:: DATA

/-- RESET_N_FALL: the strap chooses; a compute-only reset before the first READY is a full one (R452), and a full reset overrides a
compute-only one in progress (R453). -/
def execResetNFall (scope : Bool) (s : State) : Out :=
  .next (if s.rst.resetLow then s else
    let s := ({ s with rst := { s.rst with resetLow := true, scopeStrap := scope } } : State).scanPins
    if s.rst.porAsserted || s.rst.testEn then s
    else if scope && s.rst.everReady && !(s.rst.seq.isSome && !s.rst.computeOnly) then s.computeReset
    else s.holdFull)

/-- RESET_N_RISE: BOOT_SRC is sampled, scan contacts return to their pin-map states, and the sequence starts. One in which D00 or D02 is still to
come goes on with them, and D01 then follows without a gap (R548, log entry 72). -/
def execResetNRise (bootSrc : Bool) (s : State) : Out :=
  .next (if !s.rst.resetLow then s else
    let s := ({ s with rst := { s.rst with resetLow := false, bootStrap := bootSrc } } : State).scanPins
    if s.rst.porAsserted || s.rst.testEn then s
    else match s.rst.seq with
      | some q => s.setSeq (some (if q.left.head? = some 1 then { q with gapEnd := s.clk } else { q with risen := true }))
      | none => s.startSeq (if s.rst.computeOnly then computeOrder else fullOrder) s.clk)

/-- What the release of a domain sets going: D01 posts the part-state event that a stop at its own release still owes (R459). -/
def State.onRelease (s : State) (d : Nat) : State :=
  match d with
  | 1 =>
    let t : State := { s with timeOn := true, rst := { s.rst with owed := none } }
    match s.rst.owed with
    | some detail => t.post 0x504 none ccAgent 0x401 detail
    | none => t
  | 2 => { s with mu := { s.mu with time0 := s.clk } }
  | 6 | 7 | 8 => (upTo 6).foldl (fun s k => s.portStart (6 * (d - 6) + k)) s
  | _ => s

/-- The end of a release sequence: BOOT, or READY after a compute-only reset taken in READY or RUN. -/
def State.sequenceDone (s : State) : State :=
  let s := s.setSeq none
  if s.rst.computeOnly then
    let s : State := { s with rst := { s.rst with computeOnly := false } }
    if s.rst.state = .reset then s.setPState .ready 0 else s
  else if s.rst.state = .reset then s.setPState .boot 0 else s

/-- A field under renewal is held in reset until the renewal ends (Table 15-9). -/
def State.inRenewal (s : State) (d : Nat) : Bool := s.rst.renewing.any (fun x => decide (19 ≤ d) && decide (d ≤ 34) && bit x.2 (d - 19))

/-- A domain held Off across a compute-only reset, or marked failed, stays in reset; its gap still counts (R458, R464). So does a field under
renewal (log entry 20). -/
def State.staysDown (s : State) (d : Nat) : Bool := (s.dom d).st == .off || s.inRenewal d

/-- What stands before the next domain of the sequence: a RESET_N or TEST_EN that holds it, else nothing. -/
def State.heldInReset (s : State) (d : Nat) : Bool := d ≠ 0 && d ≠ 2 && (s.rst.resetLow || s.rst.testEn)

/-- A domain that stays in reset whatever the power controller does with it (R456, R458, R459): power-on reset, RESET_N or TEST_EN holds it, its turn in
the sequence is still to come, a sequence has stopped at it or before it, or it is under renewal. -/
def State.keptDown (s : State) (d : Nat) : Bool :=
  s.rst.porAsserted || s.rst.kept.contains d || s.rst.seq.any (fun q => q.left.contains d) ||
    (s.heldInReset d && (!s.rst.computeOnly || decide (11 ≤ d))) || s.inRenewal d

/-- The islands of the named domains report lock (RSTC_LOCKED). -/
def State.lockIslands (s : State) (ds : List Nat) : State :=
  { s with rst := { s.rst with locked := ds.foldl (fun l d => l ||| (1#36 <<< d)) s.rst.locked } }

/-- The next domain of the sequence leaves reset, unless it stays down, and the gap of the one after it begins. In a compute-only reset the
base dies repair their lanes (step 6 of Table 15-2). -/
def State.releaseNext (s : State) (d : Nat) (rest : List Nat) (risen : Bool) (faults : List LaneFault) : State :=
  let s := if s.staysDown d then s else ({ s with rst := { s.rst with released := s.rst.released ||| (1#36 <<< d) } } : State).onRelease d
  let s := if s.rst.computeOnly && 11 ≤ d && d ≤ 18 then s.laneRepair (faults.filter (fun f => f.stack == d - 11)) else s
  match rest with
  | e :: _ => s.setSeq (some { left := rest, gapEnd := s.clk + (if risen && e == 1 then 0 else gapAfter d e), risen := risen && e != 1 })
  | [] => s.sequenceDone

/-- The last moment at which the first domain of a sequence may lock (R459). -/
def Release.limit (q : Release) : Nat := q.gapEnd + refclk 65536

/-- DOMAIN_RELEASE (R458): the islands of the domains found locked report lock, those of the next domain at the latest 65,536 REFCLK cycles after
its gap (R459); that domain is released once they have and its gap is over. A domain that stays down counts as released at the end of its
gap. -/
def execDomainRelease (found : LockReport) (s : State) : Out :=
  .next (match s.rst.seq with
    | some q =>
      match q.left with
      | d :: rest =>
        if s.heldInReset d then s
        else
          let s := s.lockIslands (found.locked.filter (fun l => q.left.contains l && !s.staysDown l && (l != d || decide (s.clk ≤ q.limit))))
          if s.staysDown d || s.rst.locked.getLsbD d then (s.toClk q.gapEnd).releaseNext d rest q.risen found.faults else s
      | [] => s.sequenceDone
    | none => s)

/-- LOCK_TIMEOUT (R459): the sequence stops at a domain without lock. The event of a stop at D01 waits until D01 runs. -/
def execLockTimeout (s : State) : Out :=
  .next (match s.rst.seq with
    | some q =>
      match q.left with
      | d :: _ =>
        if !s.heldInReset d && !s.staysDown d && !s.rst.locked.getLsbD d then
          let s := s.toClk q.limit
          let owed := if d = 1 then some (PState.code .halted + s.rst.state.code * 16 + d * 256) else s.rst.owed
          let s : State := { s with rst := { s.rst with seq := none, kept := q.left, reason := 0x401, domain := BitVec.ofNat 6 d, earlyStop := d == 1 || d == 3, owed := owed } }
          if s.rst.state = .lost then s else s.setPState .halted 0x401 d
        else s
      | [] => s
    | none => s)

/-- TEST_EN_HIGH (R551): every domain from D01 on is held in reset. -/
def execTestEnHigh (s : State) : Out :=
  .next (if s.rst.testEn then s else
    let cause := s.rst.cause
    let s := if s.rst.porAsserted then s else s.holdFull
    { s with rst := { s.rst with testEn := true, cause := cause }, pins := { s.pins with prodTest := true } })

end Sys2Proof.Machine
end

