-- ==== Sys2Proof/Machine/Power.lean ====
section
/-! DEFINITION. Power commands, thermal protection and the supply-sag inhibit (chapter 16). -/
namespace Sys2Proof.Machine

open Sys2Proof

def allDoms : List Nat := upTo 36

/-- A partition holds a domain (R488). -/
def State.holds (s : State) (p d : Nat) : Bool :=
  let e := s.lay p
  if 19 ≤ d && d ≤ 34 then bit e.fields (d - 19)
  else if 11 ≤ d && d ≤ 18 then bit e.stackSet (d - 11) || bits e.nme (32 * (d - 11) + 31) (32 * (d - 11)) != 0
  else if d = 9 then (e.board ||| e.cuu) % 2 ^ 32 != 0
  else if d = 10 then (e.board ||| e.cuu) / 2 ^ 32 != 0
  else if 6 ≤ d && d ≤ 8 then bit e.links (d - 6)
  else if d = 35 then e.as0n != 0 || e.as1n != 0
  else false

/-! ## The POWER payload (Tables 16-1 and 16-3) -/

structure PwrEntry where
  target : Nat
  st : Nat
  rate : Nat
  rsv : Bool
  deriving DecidableEq, Repr

def Cmd.pwrCount (c : Cmd) : Nat := c.inl 0 1
def Cmd.pwrForm (c : Cmd) : Nat := c.inl 1 1
def Cmd.pwrEntries (c : Cmd) : List PwrEntry := (upTo c.pwrCount).map (fun i =>
  { target := c.inl (8 + 8 * i) 1, st := c.inl (9 + 8 * i) 1, rate := c.inl (10 + 8 * i) 1, rsv := c.inl (11 + 8 * i) 5 != 0 })

/-- Expansion of the entries into domains: partition entries stand for their domains among D11 to D34 (R488). -/
def State.expand (s : State) (c : Cmd) : List PwrEntry :=
  if c.pwrForm = 0 then c.pwrEntries
  else c.pwrEntries.flatMap (fun e => (allDoms.filter (fun d => decide (11 ≤ d) && decide (d ≤ 34) && s.holds e.target d)).map
    (fun d => { e with target := d }))

/-- A state that Table 16-1 lets the host command. -/
def statePermitted (d st : Nat) : Bool :=
  if d ≤ 8 then st == 0 || st == 3
  else if d ≤ 10 then st == 0 || st == 2
  else if d ≤ 34 then true
  else st != 1

def rated (d : Nat) : Bool := decide (11 ≤ d) && decide (d ≤ 34)

/-- The checks 0x0503 to 0x0509 in order (R489). -/
def State.powerCode (s : State) (c : Cmd) : Nat :=
  let es := c.pwrEntries
  let xs := s.expand c
  let ds := xs.map (·.target)
  firstCode [
    (0x503, decide (c.pwrCount < 1) || decide (31 < c.pwrCount) || c.inlineLen != 8 + 8 * c.pwrCount || decide (1 < c.pwrForm) ||
      (c.pwrForm == 0 && !s.pwr.level) || c.inl 2 6 != 0 ||
      es.any (fun e => e.rsv || decide (e.target ≥ if c.pwrForm = 0 then 36 else 8) || decide (3 < e.st) || (decide (3 < e.rate) && e.rate != 0xFF) ||
        (decide (2 ≤ e.st) && e.rate != 0xFF)) || decide ((dedup ds).length ≠ ds.length)),
    (0x504, ds.any (fun d => decide (d ≤ 5))),
    (0x505, xs.any (fun e => !statePermitted e.target e.st || (e.rate != 0xFF && !rated e.target))),
    (0x506, xs.any (fun e => decide (19 ≤ e.target) && decide (e.target ≤ 34) && s.fieldFailed (e.target - 19) && e.st != 3)),
    (0x507, xs.any (fun e => (s.dom e.target).tripped && e.st != 3)),
    (0x508, match s.rst.renewing with
      | some (_, fields) => ds.any (fun d => decide (19 ≤ d) && decide (d ≤ 34) && bit fields (d - 19))
      | none => false),
    (0x509, ds.any (fun d => partNums.any (fun p => decide ((s.part p).status ≠ .idle) && s.holds p d)))]

def stateOf (n : Nat) : DState := match n with
  | 0 => .on | 1 => .gated | 2 => .retention | _ => .off
def DState.code : DState → Nat
  | .on => 0 | .gated => 1 | .retention => 2 | .off => 3

/-- POWER (R489, R490): a command that passes every check starts its transitions together. -/
def execPower (s : State) : Out :=
  .next (s.runCmd (· == 0x40) (fun c s =>
    let code := s.powerCode c
    if code ≠ 0 then s.deny c code
    else
      let ts := (s.expand c).map (fun e => (e.target, stateOf e.st, if e.rate = 0xFF then (s.dom e.target).rate else e.rate))
      let s := ts.foldl (fun s t => s.setDom t.1 { s.dom t.1 with busy := true }) s
      let x : PwrCmd := { cmd := c, targets := ts, tripped := false }
      { s with pwr := { s.pwr with cmd := some x } }))

/-! ## Transitions (R490 to R492) -/

/-- R96: the enable bits of every resident forme that names a changed domain. -/
def State.disableNaming (s : State) (ds : List Nat) : State :=
  partNums.foldl (fun s p => s.modPart p (fun x => { x with
    resident := x.resident.map (fun r => if r.enabled && (Image.domains r.image).any ds.contains then { r with enabled := false } else r) })) s

/-- What a change of state does to the domain's own contents and to all six ports of a link group (R393). -/
def State.domainEffect (s : State) (d : Nat) (new : DState) : State :=
  if new = .off then
    if 6 ≤ d && d ≤ 8 then (upTo 6).foldl (fun s k => let q := 6 * (d - 6) + k
      s.portDown q 6 ((s.port q).state == .active)) s
    else s.clearDomain d
  else s

/-- A domain in its new state: a port group that is On again leaves OFF and trains. -/
def State.afterOn (s : State) (d : Nat) (old new : DState) : State :=
  if 6 ≤ d && d ≤ 8 && old = .off && new = .on then
    (upTo 6).foldl (fun s k => let q := 6 * (d - 6) + k
      (s.modPort q (fun x => { x with state := .off, cause := 0 })).portStart q) s
  else s

/-- One transition, in which a domain that stays in reset leaves it as little as one that ends Off: `fail` 0 locks, 1 fails to lock, 2 fails to relock as well. The domain ends as R492 says: relocked at its
previous rate and Clock-gated, or Off. -/
def State.moveDomain (s : State) (t : Nat × DState × Nat) (fail : Nat) (tripped : Bool) : State × Bool :=
  let (d, want, rate) := t
  let x := s.dom d
  let off := tripped && rated d
  let relock := (x.st == .off && want == .on) || x.rate != rate
  let bad := decide (fail ≠ 0) && relock && !off && want != .off
  let st : DState := if off then .off else if bad then (if x.st == .off || fail = 2 then .off else .gated) else want
  let r := if off || bad then x.rate else rate
  let s := s.domainEffect d st
  let s := s.setDom d { x with st := st, rate := r, busy := false, lockFail := bad, tripped := x.tripped || off }
  let down := decide (st = .off)
  let b := 1#36 <<< d
  let s : State := if !down && s.keptDown d then s else { s with rst := { s.rst with
    released := if down then s.rst.released &&& ~~~b else s.rst.released ||| b
    locked := if down then s.rst.locked &&& ~~~b else s.rst.locked ||| b } }
  (s.afterOn d x.st st, bad)

/-- POWER_COMPLETE: `unlocked` names the domains that did not lock, twice where the relock failed too; `faults` what lane repair found in
stacks that come back from Off. -/
def execPowerComplete (unlocked : List Nat) (faults : List LaneFault) (s : State) : Out :=
  .next (match s.pwr.cmd with
    | none => s
    | some x =>
      let old := x.targets.map (fun t => (t.1, (s.dom t.1).st, (s.dom t.1).rate))
      let (s, bad) := x.targets.foldl (fun acc t =>
        let (s, b) := acc.1.moveDomain t ((unlocked.filter (· == t.1)).length) x.tripped
        (s, acc.2 || b)) (({ s with pwr := { s.pwr with cmd := none } } : State), false)
      let back := (old.filter (fun o => o.2.1 == .off && (s.dom o.1).st != .off && decide (11 ≤ o.1) && decide (o.1 ≤ 18))).map (·.1 - 11)
      let s := s.laneRepair (faults.filter (fun f => back.contains f.stack))
      let changed := (old.filter (fun o => (s.dom o.1).st != o.2.1 || (s.dom o.1).rate != o.2.2)).map (·.1)
      let s := s.disableNaming changed
      let s := if changed.isEmpty then s else s.post 0x503 none ccAgent (if bad then 0x50A else 0) (sumNat (changed.map (2 ^ ·)))
      if x.tripped then s.deny x.cmd 0x507 else if bad then s.deny x.cmd 0x50A else s.ok x.cmd 0)

/-! ## Thermal protection (R493 to R498) -/

/-- A reading in units of 0.0625 °C. -/
def reading (r : BitVec 17) : Int := toSigned 16 r.toNat
def State.temp (s : State) (i : Nat) : BitVec 17 := tget (0 : BitVec 17) s.pwr.temps i
/-- ALERT (R494). -/
def State.alertNow (s : State) : Bool :=
  (upTo 26).any (fun i => (s.temp i).getLsbD 16 && decide ((16 * s.pwr.alertAt.toNat : Int) ≤ reading (s.temp i)))

/-- Steps 2 to 4 of Table 16-5. -/
def State.thermalTrip (s : State) (sensor raw : Nat) : State :=
  let s : State := { s with pwr := { s.pwr with
    trip := true, sensor := BitVec.ofNat 5 sensor, tripAt := some s.ns, cmd := s.pwr.cmd.map (fun c => { c with tripped := true }) } }
  let s := partNums.foldl (fun s p =>
    let x := s.part p
    match x.status with
    | .running | .frozen => s.freeze p .trip x.cycle
    | .starting => (s.setPart p { x with status := .idle, cur := 0, image := [] }).complete x.swRing x.swTag x.swStamp p stAborted 0x501 0 0
    | .idle => s) s
  let s : State := { s with hif := { s.hif with switches := s.hif.switches.filter (fun w => !w.started) } }
  let s := s.endSwitches stAborted 0x501
  let s := if s.domOn 1 then s.post 0x501 none ccAgent 0x501 (sensor + raw % 2 ^ 16 * 2 ^ 16) else s
  let s : State := { s with rst := { s.rst with reason := 0x501 } }
  if s.rst.state = .ready || s.rst.state = .run then s.setPState .halted 0x501 else s.advertise

/-- A critical trip (R497): every domain but D00 and D02 is turned Off by the trip and loses its state, the ports are DOWN with cause DOMAIN
(R393); no event is posted. READY and RUN become HALTED (Table 15-6), and any other state stays (log entry 35). -/
def State.criticalTrip (s : State) (sensor : Nat) : State :=
  let t := s.cleared s.rst
  let ports := (upTo 18).foldl (fun u q => tset Port.reset u q { s.port q with state := .down, cause := 6 }) s.lnk.ports
  let doms := (allDoms.filter (fun d => d != 0 && d != 2)).foldl (fun u d => tset Dom.reset u d
    { st := .off, rate := (s.dom d).rate, busy := false, tripped := true, lockFail := (s.dom d).lockFail && (s.dom d).st == .off }) []
  { t with
    data := { s.data with core := [], sram := [], store := [], staging := [], scalar := [], coreP := [], sramP := [], storeP := [], stagingP := [],
                          scalarP := [], galley := [], galleyN := [], galleyP := [], storeTag := [] }
    sec := s.sec
    lnk := { s.lnk with ports := ports, following := false, timeState := 0, msgs := [], colls := [], grants := [], writes := [] }
    pwr := { s.pwr with trip := true, crit := true, sensor := BitVec.ofNat 5 sensor, doms := doms, cmd := none, tripAt := none }
    rst := { s.rst with
      state := if s.rst.state = .ready ∨ s.rst.state = .run then .halted else s.rst.state
      reason := 0x502, seq := none, renewing := none, fwRunning := false, topoHeld := none
      released := s.rst.released &&& 5, locked := s.rst.locked &&& 5 } }

/-- 110.0 °C and 120.0 °C in units of 0.0625 °C. -/
def tripLevel : Int := 1760
def critLevel : Int := 1920

/-- THERMAL_SAMPLE: two consecutive readings at a level trip. -/
def execThermalSample (sensor : Nat) (raw : BitVec 16) (s : State) : Out :=
  .next (if 26 ≤ sensor || s.rst.porAsserted then s else
    let v := toSigned 16 raw.toNat
    let n := if tripLevel ≤ v then tget 0 s.pwr.hot sensor + 1 else 0
    let k := if critLevel ≤ v then tget 0 s.pwr.critHot sensor + 1 else 0
    let s : State := { s with pwr := { s.pwr with
      temps := tset 0 s.pwr.temps sensor (BitVec.ofNat 17 (2 ^ 16 + raw.toNat)), hot := tset 0 s.pwr.hot sensor (min n 2),
      critHot := tset 0 s.pwr.critHot sensor (min k 2) } }
    if 2 ≤ k && !s.pwr.crit then s.criticalTrip sensor
    else if 2 ≤ n && !s.pwr.trip then s.thermalTrip sensor raw.toNat
    else s)

/-- TRIP_SHUTDOWN: D11 to D34 Off and TRIPPED, whatever a POWER command in progress is moving (R498), once every partition is FROZEN or IDLE or
100 µs after the trip. -/
def execTripShutdown (s : State) : Out :=
  .next (match s.pwr.tripAt with
    | none => s
    | some t =>
      let stopped := partNums.all (fun p => decide ((s.part p).status = .frozen) || decide ((s.part p).status = .idle))
      let s := if stopped then s else s.toNs (t + 100000)
      let ds := allDoms.filter rated
      let changed := ds.filter (fun d => (s.dom d).st != .off)
      let s := ds.foldl (fun s d => (s.domainEffect d .off).setDom d (let x := s.dom d; { x with st := .off, tripped := true, lockFail := x.lockFail && x.st == .off })) s
      let mask := BitVec.ofNat 36 (sumNat (ds.map (2 ^ ·)))
      let s := s.disableNaming changed
      { s with
        pwr := { s.pwr with tripAt := none, cmd := s.pwr.cmd.map (fun c => { c with tripped := true }) }
        rst := { s.rst with released := s.rst.released &&& ~~~mask, locked := s.rst.locked &&& ~~~mask } })

/-! ## The inhibit (R499, R500) -/

/-- Clock units of 10 µs and of 1 ms. -/
def sagTime : Nat := 10000 * unitsPerNs
def goodTime : Nat := 1000000 * unitsPerNs

/-- Since when a condition holds, given whether it holds now. -/
def heldSince (old : Option Nat) (holds : Bool) (now : Nat) : Option Nat := if !holds then none else if old.isSome then old else some now

/-- A unit's comparators at voltages in mV (R499). -/
def Rails.see (r : Rails) (main aux now : Nat) : Rails :=
  { mainLow := heldSince r.mainLow (decide (main < 11200)) now, auxLow := heldSince r.auxLow (decide (aux < 3150)) now,
    good := heldSince r.good (decide (11500 ≤ main) && decide (3200 ≤ aux)) now }

/-- When the inhibit begins, while one of its conditions holds. -/
def Rails.sagAt (r : Rails) : Option Nat := match r.mainLow, r.auxLow with
  | some a, some b => some (min a b + sagTime)
  | some a, none | none, some a => some (a + sagTime)
  | none, none => none

/-- Whose comparators answer now, and when, of the power controller (false) and the metering unit (true): which of two that may is a free value
(log entry 22). -/
def State.whichUnit (s : State) (power meter : Option Nat) : Option (Bool × Nat) × State := match power, meter with
  | some a, some b => (some (if s.draw.1 % 2 = 1 then (true, b) else (false, a)), s.draw.2)
  | some a, none => (some (false, a), s)
  | none, some b => (some (true, b), s)
  | none, none => (none, s)

/-- A value while a condition holds. -/
def onlyIf (b : Bool) (t : Option Nat) : Option Nat := if b then t else none

/-- INHIBIT_BEGIN: one of the two units, each by comparators of its own, has seen a sag of 10 µs. -/
def execInhibitBegin (s : State) : Out :=
  .next (if s.rst.porAsserted then s else
    match s.whichUnit (onlyIf (!s.pwr.inhibit) s.pwr.rails.sagAt) (onlyIf (!s.mu.inhibit) s.mu.rails.sagAt) with
    | (some (true, t), s) => let s := s.toClk t
      { s with mu := { s.mu with inhibit := true } }
    | (some (false, t), s) => let s := s.toClk t
      { s with pwr := { s.pwr with inhibit := true } }
    | (none, s) => s)

/-- The held fuse words are blown in order. -/
def State.burnHeld (s : State) : State :=
  let ws := s.pwr.heldWrites
  let s : State := { s with pwr := { s.pwr with heldWrites := [], inhibit := false } }
  ws.foldl (fun s w => ({ s with rst := { s.rst with bootDefect := s.rst.bootDefect.erase w } } : State).burnDefect w) s

end Sys2Proof.Machine
end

::::

_REQUIRED ACTION:_
Only the lines from the beginning of the data above through the line containing "(if s.rst.resetLow then s else" should be repeated, exactly as they appear.

_FINAL ANSWER:_
/-- RESET_N_FALL: the strap chooses; a compute-only reset before the first READY is a full one (R452), and a full reset overrides a
compute-only one in progress (R453). -/
def execResetNFall (scope : Bool) (s : State) : Out :=
  .next (if s.rst.resetLow then s else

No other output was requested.